# How to "rub out" rope tobacco???



## commonsenseman (Apr 18, 2008)

I've recently tried smoking some rope tobacco, & I'm not sure the best way to prepare it to be smoked.

So far what i've done is to cut it in to about 1/4in rings with a cigar cutter, then cut those rings in half, then rub it out as I would a flake. It seems like the strands are really long though, & I don't know if they should be, or if it would help to cut them shorter.

If anybody with more pipe experience could chime in and give me some advice that'd be great!


----------



## DSturg369 (Apr 6, 2008)

Try a herb or coffee grinder with a low speed. If no speed selection is available, use short pulses. You're cutting into 1/4" ringlet sections sounds about right. 

This is what I do and it's worked so far.

2 things though.....

1) Check after every pulse. Too long in the grinder and you'll have tobacco dust.
&
2) I strongly suggest against using the Wife's coffee grinder. She will notice the taste and will not like it.


----------



## commonsenseman (Apr 18, 2008)

Thanks for the advice, I'll try to pick up a cheap food processor asap. 

Until then, any advice on preparing it by hand?


----------



## DSturg369 (Apr 6, 2008)

It will rub out by hand easier the dryer it is. That's about all I can offer, sorry Bro.


----------



## Alpedhuez55 (Dec 16, 2005)

DSturg369 said:


> Try a herb or coffee grinder with a low speed. If no speed selection is available, use short pulses. You're cutting into 1/4" ringlet sections sounds about right.
> 
> This is what I do and it's worked so far.
> 
> ...


I am waiting for Mr. Moo to tell us that wee need a $500 Mazzr Burr Grinder to get the poper grind with no powder :tea:

There is a great post on this by ScottM in the FAQ Thread.

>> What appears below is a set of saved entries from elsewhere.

-- ==== Sys2Proof/Machine/Sys.lean ====
section
/-! DEFINITION. PRN and HLT (42_alu_move_stack_sys.md R114, R115). -/

namespace Sys2Proof.Machine

/-- PRN a (R114). -/
def execPrn (a : Reg) (s : State) : Result :=
  let s1 := s.advance 2
  .next (s1.emit (s1.readReg a))

/-- HLT (R115): width 0, so `pc` stays on the HLT byte. -/
def execHlt (s : State) : Result := .next ((s.advance 0).setStatus .halted)

end Sys2Proof.Machine
end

http://www.cigarforums.net/forums/v...ipe-faq-101-getting-started-3.html#post307110


----------



## commonsenseman (Apr 18, 2008)

Alpedhuez55 said:


> I am waiting for Mr. Moo to tell us that wee need a $500 Mazzr Burr Grinder to get the poper grind with no powder :tea:
> 
> There is a great post on this by ScottM in the FAQ Thread.
> 
> http://www.cigarforums.net/forums/v...ipe-faq-101-getting-started-3.html#post307110


Very good info, I'm surprised I didn't notice that before.....I must have figured I'd NEVER smoke anything that looks like that.

My my how things have changed......ipe:


----------



## DubintheDam (Jun 5, 2007)

Cut into thin coins with a very sharp knife...then cut up some more...rub out, dry out...it's that easy. I'm working my way through a tin of Brown No.4 (SG).....food processors are for processing food...call me radical...dub


----------



## commonsenseman (Apr 18, 2008)

DubintheDam said:


> Cut into thin coins with a very sharp knife...then cut up some more...rub out, dry out...it's that easy. I'm working my way through a tin of Brown No.4 (SG).....food processors are for processing food...call me radical...dub


Since I don't have a food processor anyway, it did seem to work to do it by hand. A little time consuming but I think it'd be easier if I let it dry out a little before I rub it out.


----------